• Task goal
Wherever the line with "theorem Within.advance (h" sits in the listing below, transcribe from it up to and including the line with "theorem Within.setExt (h", exactly, and leave the remaining lines out.

»»

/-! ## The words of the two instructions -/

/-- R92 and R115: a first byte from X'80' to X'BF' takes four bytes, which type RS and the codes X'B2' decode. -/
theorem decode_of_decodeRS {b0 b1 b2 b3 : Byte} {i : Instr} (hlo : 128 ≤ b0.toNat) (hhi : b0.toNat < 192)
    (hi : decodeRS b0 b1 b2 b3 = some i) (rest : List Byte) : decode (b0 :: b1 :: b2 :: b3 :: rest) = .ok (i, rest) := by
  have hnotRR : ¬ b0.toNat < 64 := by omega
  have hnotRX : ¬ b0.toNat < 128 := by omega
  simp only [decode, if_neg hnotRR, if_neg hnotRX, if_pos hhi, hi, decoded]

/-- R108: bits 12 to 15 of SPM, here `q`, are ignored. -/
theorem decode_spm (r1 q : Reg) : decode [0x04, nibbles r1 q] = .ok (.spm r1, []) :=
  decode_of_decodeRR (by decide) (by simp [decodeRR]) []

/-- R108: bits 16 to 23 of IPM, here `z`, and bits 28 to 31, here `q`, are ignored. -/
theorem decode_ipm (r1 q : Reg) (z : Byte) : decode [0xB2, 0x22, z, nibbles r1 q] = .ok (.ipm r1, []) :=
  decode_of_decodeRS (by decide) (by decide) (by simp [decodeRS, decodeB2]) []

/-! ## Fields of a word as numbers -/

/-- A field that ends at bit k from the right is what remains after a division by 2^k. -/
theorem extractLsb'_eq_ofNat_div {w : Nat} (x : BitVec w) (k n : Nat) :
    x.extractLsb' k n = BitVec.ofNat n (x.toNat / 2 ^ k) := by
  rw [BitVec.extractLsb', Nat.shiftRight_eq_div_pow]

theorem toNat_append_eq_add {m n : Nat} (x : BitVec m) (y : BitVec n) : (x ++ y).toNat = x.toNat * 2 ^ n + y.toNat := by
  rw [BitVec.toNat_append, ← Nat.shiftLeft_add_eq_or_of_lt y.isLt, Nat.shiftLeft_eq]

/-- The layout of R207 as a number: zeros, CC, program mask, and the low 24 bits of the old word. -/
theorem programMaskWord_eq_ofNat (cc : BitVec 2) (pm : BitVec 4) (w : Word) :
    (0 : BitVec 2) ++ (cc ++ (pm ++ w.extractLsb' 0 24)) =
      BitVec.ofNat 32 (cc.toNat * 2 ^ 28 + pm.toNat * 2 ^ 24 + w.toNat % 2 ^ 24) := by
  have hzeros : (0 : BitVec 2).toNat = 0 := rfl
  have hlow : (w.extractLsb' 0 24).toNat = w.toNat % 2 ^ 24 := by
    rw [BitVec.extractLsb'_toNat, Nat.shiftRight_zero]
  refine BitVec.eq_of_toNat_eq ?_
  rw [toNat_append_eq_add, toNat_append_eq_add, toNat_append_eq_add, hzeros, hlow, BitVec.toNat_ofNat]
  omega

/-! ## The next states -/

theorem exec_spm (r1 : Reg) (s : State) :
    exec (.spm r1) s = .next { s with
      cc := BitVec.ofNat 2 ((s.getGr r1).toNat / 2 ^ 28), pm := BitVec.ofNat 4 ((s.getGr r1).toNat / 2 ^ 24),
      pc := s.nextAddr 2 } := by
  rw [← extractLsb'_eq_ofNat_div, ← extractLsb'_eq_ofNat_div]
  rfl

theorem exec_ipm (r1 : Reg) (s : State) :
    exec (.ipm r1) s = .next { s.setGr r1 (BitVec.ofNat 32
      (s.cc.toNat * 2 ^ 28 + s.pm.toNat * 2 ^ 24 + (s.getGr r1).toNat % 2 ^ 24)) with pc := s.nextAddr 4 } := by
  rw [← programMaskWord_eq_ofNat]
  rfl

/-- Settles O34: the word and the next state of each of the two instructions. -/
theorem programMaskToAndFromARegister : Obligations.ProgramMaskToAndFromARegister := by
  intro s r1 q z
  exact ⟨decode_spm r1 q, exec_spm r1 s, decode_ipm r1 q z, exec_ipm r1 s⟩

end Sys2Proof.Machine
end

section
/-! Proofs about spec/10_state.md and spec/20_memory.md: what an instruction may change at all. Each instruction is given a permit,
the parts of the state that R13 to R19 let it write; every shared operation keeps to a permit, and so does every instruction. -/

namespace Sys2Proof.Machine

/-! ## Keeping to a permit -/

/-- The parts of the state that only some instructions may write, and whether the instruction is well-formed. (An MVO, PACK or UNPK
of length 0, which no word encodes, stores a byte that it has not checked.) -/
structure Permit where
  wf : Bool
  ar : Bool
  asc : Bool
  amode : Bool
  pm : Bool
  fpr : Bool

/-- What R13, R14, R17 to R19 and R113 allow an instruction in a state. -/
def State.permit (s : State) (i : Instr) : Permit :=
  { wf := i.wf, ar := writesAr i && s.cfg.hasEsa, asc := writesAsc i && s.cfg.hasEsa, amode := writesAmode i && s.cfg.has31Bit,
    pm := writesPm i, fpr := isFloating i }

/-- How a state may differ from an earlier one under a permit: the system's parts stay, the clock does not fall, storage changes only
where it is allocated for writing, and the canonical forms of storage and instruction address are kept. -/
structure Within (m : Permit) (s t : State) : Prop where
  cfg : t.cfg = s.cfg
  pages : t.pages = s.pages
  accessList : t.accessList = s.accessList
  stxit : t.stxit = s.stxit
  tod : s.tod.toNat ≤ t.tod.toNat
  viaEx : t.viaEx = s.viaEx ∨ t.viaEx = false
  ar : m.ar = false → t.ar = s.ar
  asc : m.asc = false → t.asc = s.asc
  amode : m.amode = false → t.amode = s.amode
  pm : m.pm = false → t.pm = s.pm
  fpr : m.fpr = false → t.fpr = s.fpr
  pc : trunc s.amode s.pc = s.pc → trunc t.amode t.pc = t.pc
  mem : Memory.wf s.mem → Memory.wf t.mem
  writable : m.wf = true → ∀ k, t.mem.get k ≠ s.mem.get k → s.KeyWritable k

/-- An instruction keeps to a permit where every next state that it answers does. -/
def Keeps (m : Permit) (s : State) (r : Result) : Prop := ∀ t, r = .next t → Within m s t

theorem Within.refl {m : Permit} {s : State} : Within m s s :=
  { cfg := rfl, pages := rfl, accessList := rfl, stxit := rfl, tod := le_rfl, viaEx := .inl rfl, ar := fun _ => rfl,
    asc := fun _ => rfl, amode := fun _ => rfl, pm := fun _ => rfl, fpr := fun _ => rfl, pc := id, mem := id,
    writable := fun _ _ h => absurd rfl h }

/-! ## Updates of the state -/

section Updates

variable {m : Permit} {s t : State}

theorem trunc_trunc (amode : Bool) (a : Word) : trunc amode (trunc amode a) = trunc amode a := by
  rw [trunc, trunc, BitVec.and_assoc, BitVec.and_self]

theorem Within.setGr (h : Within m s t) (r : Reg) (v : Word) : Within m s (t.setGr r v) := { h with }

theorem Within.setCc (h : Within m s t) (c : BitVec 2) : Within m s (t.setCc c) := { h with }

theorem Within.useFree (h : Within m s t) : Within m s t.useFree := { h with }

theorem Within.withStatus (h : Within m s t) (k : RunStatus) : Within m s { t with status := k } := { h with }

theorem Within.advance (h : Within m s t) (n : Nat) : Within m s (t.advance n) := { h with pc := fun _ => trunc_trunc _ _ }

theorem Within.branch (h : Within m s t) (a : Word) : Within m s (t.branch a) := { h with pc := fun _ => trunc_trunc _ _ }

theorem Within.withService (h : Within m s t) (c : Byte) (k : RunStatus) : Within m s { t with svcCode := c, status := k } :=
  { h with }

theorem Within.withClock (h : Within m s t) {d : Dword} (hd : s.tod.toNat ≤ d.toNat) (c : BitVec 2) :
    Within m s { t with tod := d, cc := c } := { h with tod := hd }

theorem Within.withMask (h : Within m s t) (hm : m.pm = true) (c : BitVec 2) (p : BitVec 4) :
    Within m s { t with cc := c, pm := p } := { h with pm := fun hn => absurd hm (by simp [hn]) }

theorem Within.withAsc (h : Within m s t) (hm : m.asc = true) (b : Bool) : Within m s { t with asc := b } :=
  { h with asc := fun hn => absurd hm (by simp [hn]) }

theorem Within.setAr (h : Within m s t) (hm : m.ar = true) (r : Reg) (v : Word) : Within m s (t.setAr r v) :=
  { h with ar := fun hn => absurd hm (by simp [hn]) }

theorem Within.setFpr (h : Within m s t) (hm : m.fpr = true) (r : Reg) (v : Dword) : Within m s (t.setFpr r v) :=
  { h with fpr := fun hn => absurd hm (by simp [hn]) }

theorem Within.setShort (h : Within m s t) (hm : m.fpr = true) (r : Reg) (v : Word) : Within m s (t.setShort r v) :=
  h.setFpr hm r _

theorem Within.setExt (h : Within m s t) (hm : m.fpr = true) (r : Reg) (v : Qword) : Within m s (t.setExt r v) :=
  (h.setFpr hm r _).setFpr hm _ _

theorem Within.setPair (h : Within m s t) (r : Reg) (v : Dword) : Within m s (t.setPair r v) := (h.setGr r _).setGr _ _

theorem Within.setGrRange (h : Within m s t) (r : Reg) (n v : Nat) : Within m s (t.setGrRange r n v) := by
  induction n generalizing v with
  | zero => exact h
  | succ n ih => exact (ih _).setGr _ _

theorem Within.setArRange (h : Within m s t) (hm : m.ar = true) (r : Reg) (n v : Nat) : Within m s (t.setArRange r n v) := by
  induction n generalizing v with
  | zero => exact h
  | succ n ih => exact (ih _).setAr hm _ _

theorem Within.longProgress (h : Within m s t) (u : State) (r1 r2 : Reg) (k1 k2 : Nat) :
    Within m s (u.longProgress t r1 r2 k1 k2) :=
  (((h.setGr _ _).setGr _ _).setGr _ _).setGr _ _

««
»»

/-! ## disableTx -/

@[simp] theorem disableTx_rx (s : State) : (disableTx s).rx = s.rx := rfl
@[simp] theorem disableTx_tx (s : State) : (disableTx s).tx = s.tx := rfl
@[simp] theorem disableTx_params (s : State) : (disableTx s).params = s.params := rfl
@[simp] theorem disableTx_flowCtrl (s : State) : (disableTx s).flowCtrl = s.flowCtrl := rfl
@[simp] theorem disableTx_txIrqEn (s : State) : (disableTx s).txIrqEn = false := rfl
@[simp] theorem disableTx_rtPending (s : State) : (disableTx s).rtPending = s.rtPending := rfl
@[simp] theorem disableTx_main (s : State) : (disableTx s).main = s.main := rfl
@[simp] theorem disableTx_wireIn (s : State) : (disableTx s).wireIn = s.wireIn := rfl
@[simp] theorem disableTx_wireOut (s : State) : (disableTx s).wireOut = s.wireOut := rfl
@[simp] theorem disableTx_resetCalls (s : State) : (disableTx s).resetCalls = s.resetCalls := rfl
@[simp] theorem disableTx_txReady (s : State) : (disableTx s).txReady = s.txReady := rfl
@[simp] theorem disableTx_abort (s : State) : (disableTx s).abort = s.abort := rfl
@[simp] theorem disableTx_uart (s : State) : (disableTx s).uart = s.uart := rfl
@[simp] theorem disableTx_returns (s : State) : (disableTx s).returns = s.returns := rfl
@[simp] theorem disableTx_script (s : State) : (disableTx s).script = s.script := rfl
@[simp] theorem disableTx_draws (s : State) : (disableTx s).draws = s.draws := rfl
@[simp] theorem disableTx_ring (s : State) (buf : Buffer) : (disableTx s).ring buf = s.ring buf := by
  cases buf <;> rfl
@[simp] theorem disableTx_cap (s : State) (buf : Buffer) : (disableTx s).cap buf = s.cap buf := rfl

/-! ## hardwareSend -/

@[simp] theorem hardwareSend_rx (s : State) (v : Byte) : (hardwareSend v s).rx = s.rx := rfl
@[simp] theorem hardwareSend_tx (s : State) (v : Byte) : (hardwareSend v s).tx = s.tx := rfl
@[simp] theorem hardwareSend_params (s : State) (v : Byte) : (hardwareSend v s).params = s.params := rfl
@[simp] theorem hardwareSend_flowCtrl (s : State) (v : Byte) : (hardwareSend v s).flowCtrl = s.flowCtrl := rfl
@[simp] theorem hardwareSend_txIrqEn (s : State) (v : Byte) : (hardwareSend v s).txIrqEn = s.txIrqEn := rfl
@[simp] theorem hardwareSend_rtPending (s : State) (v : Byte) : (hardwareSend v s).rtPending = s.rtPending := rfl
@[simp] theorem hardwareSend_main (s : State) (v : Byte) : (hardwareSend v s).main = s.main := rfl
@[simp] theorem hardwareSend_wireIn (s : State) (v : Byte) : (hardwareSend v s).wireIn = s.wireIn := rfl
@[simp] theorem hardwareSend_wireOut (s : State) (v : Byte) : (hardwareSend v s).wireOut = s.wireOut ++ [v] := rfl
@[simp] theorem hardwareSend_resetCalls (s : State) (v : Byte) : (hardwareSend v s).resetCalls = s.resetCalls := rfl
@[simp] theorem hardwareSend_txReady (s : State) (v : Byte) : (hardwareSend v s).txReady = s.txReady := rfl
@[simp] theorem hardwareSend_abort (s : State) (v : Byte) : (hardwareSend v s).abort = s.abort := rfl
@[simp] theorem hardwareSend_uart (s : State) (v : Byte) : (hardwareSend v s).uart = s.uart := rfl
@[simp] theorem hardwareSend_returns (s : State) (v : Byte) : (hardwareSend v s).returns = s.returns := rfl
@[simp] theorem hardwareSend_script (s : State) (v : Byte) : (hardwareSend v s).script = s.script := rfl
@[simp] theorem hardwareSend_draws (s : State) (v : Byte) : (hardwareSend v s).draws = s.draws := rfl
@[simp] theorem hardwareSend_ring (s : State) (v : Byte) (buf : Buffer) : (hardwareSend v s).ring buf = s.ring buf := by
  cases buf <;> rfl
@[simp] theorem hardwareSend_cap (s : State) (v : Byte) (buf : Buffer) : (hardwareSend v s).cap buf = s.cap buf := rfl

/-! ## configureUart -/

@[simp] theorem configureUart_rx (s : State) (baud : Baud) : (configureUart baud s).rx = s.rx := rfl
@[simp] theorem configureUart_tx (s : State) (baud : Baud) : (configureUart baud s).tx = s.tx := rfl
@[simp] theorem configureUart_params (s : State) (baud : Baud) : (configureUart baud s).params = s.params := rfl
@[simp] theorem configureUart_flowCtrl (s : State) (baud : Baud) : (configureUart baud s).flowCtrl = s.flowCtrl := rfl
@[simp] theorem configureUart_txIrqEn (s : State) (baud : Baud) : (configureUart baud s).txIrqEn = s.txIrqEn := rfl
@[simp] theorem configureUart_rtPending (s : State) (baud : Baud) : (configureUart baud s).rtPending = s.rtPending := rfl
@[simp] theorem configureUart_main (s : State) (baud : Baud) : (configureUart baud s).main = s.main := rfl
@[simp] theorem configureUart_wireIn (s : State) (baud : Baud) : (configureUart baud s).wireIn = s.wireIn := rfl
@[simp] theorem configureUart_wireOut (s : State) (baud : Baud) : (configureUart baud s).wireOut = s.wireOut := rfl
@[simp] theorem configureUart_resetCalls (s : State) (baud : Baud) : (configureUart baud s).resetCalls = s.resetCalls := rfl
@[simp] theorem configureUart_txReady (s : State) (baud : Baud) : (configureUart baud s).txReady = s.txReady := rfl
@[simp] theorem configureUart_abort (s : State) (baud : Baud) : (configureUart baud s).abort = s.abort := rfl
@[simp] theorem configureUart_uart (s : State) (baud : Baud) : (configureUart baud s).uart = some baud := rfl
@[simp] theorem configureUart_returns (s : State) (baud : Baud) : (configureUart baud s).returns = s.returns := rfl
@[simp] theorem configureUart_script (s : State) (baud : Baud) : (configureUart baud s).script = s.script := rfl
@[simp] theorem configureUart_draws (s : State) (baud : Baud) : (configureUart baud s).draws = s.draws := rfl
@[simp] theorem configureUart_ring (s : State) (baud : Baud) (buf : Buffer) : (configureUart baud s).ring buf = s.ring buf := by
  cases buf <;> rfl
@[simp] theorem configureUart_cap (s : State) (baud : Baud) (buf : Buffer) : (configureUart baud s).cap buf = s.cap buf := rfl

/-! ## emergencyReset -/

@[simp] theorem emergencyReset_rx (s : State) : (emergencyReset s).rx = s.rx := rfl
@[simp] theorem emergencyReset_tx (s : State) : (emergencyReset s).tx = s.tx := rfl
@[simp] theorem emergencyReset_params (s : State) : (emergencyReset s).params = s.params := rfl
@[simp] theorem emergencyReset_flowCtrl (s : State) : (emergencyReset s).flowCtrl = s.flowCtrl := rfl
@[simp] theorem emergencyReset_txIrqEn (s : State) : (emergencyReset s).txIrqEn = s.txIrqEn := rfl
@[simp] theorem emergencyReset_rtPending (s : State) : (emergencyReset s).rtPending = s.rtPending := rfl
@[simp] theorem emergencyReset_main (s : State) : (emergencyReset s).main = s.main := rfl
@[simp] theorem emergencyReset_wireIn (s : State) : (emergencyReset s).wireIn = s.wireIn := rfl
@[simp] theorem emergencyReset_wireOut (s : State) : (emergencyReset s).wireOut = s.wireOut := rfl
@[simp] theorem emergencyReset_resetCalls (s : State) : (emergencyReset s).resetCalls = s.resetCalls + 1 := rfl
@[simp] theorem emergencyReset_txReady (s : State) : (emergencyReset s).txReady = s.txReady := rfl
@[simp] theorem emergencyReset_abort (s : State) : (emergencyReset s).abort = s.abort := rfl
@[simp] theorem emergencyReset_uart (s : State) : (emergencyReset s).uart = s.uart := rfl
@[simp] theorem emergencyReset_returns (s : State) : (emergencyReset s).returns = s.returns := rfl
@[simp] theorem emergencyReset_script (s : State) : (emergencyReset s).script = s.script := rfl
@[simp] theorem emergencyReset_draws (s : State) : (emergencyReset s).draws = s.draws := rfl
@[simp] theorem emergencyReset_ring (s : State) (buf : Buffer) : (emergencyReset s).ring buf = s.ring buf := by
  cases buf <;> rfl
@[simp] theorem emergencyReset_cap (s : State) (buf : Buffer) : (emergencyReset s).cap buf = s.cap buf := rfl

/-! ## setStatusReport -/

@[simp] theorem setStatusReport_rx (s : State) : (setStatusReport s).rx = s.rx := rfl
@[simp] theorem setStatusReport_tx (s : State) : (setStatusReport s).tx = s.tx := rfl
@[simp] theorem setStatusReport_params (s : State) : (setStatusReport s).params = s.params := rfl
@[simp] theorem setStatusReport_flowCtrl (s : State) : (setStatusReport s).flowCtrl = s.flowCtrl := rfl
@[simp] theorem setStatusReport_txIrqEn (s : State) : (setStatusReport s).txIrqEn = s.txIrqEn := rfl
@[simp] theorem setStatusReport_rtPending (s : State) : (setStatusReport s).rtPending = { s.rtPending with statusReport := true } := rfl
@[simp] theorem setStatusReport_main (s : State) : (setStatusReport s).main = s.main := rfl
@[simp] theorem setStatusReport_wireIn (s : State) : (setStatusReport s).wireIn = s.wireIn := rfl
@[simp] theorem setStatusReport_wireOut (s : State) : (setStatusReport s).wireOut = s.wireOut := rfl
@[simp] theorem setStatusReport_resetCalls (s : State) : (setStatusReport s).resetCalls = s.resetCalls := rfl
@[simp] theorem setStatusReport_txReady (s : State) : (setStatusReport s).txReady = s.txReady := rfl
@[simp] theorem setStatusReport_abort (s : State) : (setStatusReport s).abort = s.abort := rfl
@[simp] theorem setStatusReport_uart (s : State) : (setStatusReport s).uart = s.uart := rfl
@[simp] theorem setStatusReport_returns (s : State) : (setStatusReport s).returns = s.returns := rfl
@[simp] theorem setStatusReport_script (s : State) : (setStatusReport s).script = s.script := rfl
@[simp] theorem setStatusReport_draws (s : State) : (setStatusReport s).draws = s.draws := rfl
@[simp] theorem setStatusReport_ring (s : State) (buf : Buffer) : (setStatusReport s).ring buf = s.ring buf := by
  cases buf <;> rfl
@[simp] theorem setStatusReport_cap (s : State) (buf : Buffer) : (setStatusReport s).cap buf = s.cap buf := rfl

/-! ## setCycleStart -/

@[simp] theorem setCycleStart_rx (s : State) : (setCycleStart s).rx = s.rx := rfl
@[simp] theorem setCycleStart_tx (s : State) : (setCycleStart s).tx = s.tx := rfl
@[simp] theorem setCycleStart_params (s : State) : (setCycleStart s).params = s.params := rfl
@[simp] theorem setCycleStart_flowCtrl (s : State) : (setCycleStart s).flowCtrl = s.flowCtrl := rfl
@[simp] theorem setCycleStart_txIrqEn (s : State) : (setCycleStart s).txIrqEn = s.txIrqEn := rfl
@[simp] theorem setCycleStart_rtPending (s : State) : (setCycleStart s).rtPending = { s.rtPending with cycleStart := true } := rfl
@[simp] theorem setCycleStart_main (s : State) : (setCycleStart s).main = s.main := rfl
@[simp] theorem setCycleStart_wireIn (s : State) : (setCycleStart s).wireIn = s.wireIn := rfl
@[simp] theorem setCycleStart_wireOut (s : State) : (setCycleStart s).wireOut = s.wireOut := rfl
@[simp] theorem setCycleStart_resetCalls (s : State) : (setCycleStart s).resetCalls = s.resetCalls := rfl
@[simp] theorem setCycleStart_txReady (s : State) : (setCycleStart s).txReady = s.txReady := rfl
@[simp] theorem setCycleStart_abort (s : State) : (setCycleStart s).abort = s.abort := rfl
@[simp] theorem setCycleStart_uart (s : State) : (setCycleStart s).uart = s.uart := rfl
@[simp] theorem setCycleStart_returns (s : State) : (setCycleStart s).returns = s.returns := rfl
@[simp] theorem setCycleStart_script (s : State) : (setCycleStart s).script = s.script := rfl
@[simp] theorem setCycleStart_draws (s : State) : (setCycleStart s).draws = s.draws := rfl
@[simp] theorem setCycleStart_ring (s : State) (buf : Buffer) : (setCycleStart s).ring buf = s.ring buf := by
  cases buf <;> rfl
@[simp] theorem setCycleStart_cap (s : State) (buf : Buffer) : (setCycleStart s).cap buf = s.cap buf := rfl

««

• Written response
theorem Within.advance (h : Within m s t) (n : Nat) : Within m s (t.advance n) := { h with pc := fun _ => trunc_trunc _ _ }

theorem Within.branch (h : Within m s t) (a : Word) : Within m s (t.branch a) := { h with pc := fun _ => trunc_trunc _ _ }

theorem Within.withService (h : Within m s t) (c : Byte) (k : RunStatus) : Within m s { t with svcCode := c, status := k } :=
  { h with }

theorem Within.withClock (h : Within m s t) {d : Dword} (hd : s.tod.toNat ≤ d.toNat) (c : BitVec 2) :
    Within m s { t with tod := d, cc := c } := { h with tod := hd }

theorem Within.withMask (h : Within m s t) (hm : m.pm = true) (c : BitVec 2) (p : BitVec 4) :
    Within m s { t with cc := c, pm := p } := { h with pm := fun hn => absurd hm (by simp [hn]) }

theorem Within.withAsc (h : Within m s t) (hm : m.asc = true) (b : Bool) : Within m s { t with asc := b } :=
  { h with asc := fun hn => absurd hm (by simp [hn]) }

theorem Within.setAr (h : Within m s t) (hm : m.ar = true) (r : Reg) (v : Word) : Within m s (t.setAr r v) :=
  { h with ar := fun hn => absurd hm (by simp [hn]) }

theorem Within.setFpr (h : Within m s t) (hm : m.fpr = true) (r : Reg) (v : Dword) : Within m s (t.setFpr r v) :=
  { h with fpr := fun hn => absurd hm (by simp [hn]) }

theorem Within.setShort (h : Within m s t) (hm : m.fpr = true) (r : Reg) (v : Word) : Within m s (t.setShort r v) :=
  h.setFpr hm r _

theorem Within.setExt (h : Within m s t) (hm : m.fpr = true) (r : Reg) (v : Qword) : Within m s (t.setExt r v) :=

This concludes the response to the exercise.